INFORMATION SUPPLIED Block Start
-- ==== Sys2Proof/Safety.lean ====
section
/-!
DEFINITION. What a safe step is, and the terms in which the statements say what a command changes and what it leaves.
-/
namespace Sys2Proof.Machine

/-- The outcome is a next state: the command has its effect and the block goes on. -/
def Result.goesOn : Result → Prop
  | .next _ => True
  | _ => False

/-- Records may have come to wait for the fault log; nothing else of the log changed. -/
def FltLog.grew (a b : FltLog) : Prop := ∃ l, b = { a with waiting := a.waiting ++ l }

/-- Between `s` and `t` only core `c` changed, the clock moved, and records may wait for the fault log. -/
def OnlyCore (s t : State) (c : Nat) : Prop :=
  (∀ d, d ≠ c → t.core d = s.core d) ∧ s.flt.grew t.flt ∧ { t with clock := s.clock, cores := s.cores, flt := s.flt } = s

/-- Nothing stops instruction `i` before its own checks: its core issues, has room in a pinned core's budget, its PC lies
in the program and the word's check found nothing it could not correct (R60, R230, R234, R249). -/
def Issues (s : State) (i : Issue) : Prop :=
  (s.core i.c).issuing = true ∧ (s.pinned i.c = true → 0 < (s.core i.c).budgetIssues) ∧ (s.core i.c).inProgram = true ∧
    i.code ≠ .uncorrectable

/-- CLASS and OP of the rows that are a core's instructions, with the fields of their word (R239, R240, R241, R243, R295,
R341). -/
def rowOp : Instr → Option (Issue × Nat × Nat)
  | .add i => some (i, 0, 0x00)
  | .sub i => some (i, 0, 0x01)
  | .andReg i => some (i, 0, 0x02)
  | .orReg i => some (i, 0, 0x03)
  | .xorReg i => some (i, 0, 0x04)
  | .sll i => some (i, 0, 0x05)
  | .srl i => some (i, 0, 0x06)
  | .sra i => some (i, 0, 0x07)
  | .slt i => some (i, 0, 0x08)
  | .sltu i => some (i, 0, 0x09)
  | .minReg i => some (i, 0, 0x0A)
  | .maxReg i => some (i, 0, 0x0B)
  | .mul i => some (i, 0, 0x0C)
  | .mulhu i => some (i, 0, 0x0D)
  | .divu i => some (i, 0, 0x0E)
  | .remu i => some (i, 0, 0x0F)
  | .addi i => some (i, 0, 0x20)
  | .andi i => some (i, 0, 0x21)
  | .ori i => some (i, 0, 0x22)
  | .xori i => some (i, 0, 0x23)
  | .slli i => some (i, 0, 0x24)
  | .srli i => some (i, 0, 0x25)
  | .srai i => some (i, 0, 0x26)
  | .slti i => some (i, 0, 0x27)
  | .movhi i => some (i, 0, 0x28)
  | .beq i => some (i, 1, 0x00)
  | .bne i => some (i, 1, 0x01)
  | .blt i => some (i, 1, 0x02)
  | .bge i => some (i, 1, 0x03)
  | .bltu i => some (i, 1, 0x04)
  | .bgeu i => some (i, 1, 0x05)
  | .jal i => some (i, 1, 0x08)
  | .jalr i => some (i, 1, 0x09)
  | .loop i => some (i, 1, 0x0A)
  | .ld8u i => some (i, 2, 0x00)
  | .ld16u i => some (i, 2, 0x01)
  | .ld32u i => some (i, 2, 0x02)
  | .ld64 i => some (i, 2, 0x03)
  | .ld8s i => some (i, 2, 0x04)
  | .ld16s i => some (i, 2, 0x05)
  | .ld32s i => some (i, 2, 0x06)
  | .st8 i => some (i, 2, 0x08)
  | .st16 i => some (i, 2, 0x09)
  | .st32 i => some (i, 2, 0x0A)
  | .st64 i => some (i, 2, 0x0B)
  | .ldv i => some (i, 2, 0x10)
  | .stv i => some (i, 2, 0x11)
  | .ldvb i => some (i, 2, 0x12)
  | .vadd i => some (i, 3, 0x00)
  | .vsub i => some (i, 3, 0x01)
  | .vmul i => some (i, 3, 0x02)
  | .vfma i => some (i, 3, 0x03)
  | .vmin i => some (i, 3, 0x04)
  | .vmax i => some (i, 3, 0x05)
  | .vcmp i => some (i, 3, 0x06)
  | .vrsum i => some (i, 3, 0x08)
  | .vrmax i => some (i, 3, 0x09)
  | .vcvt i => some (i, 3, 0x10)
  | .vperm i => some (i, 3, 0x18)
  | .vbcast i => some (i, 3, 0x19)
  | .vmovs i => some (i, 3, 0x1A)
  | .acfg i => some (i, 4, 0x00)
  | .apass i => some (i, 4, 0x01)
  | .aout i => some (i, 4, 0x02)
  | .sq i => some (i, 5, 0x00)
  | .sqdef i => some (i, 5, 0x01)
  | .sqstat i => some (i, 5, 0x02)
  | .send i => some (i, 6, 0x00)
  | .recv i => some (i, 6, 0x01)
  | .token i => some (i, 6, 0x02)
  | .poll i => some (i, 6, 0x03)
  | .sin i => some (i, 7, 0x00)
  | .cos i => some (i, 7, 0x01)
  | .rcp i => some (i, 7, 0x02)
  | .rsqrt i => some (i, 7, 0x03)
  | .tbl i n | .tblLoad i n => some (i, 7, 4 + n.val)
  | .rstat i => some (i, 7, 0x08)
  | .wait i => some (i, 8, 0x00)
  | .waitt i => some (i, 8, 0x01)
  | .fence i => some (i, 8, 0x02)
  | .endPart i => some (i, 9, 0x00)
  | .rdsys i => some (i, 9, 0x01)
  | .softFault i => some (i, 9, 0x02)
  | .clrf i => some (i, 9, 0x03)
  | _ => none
INFORMATION SUPPLIED Block End
INFORMATION SUPPLIED Block Start
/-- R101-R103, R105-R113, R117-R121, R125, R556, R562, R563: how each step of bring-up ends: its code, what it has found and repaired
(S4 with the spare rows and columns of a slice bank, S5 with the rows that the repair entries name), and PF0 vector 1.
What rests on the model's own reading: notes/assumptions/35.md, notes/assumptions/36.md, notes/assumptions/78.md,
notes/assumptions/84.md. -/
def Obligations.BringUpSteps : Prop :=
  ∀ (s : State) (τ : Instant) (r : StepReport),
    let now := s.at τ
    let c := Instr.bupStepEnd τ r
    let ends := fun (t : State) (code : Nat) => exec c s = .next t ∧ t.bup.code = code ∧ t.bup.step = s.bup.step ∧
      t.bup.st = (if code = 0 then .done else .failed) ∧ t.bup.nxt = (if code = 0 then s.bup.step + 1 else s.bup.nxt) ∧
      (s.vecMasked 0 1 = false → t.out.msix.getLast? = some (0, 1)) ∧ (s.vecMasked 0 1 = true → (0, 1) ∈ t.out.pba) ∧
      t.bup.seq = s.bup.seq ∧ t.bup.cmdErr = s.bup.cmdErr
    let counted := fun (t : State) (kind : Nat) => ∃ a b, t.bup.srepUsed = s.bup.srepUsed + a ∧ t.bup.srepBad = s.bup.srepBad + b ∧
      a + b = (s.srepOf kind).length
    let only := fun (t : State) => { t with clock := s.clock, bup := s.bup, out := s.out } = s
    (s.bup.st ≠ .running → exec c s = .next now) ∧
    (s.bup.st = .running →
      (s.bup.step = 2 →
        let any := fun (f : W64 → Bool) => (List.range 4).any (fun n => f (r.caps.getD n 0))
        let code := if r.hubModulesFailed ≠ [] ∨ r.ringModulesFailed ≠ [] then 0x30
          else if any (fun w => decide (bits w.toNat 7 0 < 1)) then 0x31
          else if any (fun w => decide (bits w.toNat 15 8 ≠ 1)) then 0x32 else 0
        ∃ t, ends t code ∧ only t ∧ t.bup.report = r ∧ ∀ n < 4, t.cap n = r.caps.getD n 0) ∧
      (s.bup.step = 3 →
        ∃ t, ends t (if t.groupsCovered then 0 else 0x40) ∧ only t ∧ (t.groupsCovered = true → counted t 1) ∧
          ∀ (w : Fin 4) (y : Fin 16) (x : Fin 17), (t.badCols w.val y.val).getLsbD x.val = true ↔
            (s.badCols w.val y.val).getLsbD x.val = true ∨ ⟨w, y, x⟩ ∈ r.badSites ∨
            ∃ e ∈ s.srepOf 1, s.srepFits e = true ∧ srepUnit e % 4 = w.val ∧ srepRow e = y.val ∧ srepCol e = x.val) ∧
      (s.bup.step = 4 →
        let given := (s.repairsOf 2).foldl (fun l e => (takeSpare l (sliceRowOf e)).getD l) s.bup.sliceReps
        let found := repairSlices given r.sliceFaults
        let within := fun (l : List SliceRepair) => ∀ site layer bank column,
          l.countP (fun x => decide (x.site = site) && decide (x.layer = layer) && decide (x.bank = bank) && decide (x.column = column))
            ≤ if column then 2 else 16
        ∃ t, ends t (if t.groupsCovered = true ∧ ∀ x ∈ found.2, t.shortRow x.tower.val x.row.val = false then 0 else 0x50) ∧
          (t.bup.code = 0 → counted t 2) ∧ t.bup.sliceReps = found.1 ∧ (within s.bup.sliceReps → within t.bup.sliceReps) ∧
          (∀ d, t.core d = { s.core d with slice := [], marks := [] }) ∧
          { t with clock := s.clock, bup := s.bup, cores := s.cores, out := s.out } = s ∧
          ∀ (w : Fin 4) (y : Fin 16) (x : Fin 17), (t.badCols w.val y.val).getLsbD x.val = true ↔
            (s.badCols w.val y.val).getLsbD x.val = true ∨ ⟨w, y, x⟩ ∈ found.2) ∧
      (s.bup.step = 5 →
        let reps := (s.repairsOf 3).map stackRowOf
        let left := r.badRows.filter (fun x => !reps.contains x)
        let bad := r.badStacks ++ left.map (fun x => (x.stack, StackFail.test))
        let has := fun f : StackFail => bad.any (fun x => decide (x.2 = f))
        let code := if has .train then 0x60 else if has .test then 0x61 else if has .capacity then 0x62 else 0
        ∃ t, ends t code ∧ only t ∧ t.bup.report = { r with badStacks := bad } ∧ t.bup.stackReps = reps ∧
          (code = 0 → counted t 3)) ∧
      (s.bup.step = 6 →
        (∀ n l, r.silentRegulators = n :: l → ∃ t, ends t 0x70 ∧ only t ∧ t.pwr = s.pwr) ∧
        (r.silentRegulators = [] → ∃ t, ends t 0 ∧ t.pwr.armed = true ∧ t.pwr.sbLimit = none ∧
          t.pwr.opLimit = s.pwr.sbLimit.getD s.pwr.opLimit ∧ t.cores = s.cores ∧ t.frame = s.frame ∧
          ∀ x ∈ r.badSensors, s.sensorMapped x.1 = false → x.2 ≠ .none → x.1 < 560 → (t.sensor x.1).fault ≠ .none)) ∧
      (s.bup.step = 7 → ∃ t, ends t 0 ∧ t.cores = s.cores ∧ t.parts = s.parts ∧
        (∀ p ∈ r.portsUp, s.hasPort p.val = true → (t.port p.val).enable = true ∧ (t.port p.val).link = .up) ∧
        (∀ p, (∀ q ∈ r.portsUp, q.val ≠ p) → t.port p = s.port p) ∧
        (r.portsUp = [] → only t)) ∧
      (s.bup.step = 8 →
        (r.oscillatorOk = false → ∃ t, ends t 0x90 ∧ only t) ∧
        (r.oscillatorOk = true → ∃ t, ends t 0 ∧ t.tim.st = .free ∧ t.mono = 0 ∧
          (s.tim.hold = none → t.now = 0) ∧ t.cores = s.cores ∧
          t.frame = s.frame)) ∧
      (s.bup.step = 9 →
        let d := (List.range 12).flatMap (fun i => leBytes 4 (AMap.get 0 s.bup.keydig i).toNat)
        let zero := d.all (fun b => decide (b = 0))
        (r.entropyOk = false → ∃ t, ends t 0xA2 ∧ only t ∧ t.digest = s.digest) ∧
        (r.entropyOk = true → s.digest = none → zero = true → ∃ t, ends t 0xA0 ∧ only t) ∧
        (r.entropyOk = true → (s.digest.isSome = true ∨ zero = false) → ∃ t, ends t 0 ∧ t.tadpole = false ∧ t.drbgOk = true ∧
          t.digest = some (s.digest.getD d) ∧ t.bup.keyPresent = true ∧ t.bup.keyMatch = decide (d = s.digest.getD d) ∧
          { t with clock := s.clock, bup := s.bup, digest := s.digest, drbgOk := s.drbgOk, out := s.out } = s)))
INFORMATION SUPPLIED Block End
> _WORK REQUEST_
Only a number should be returned: how many lines in the material contain "List"?

> _RESPONSE BOX_
3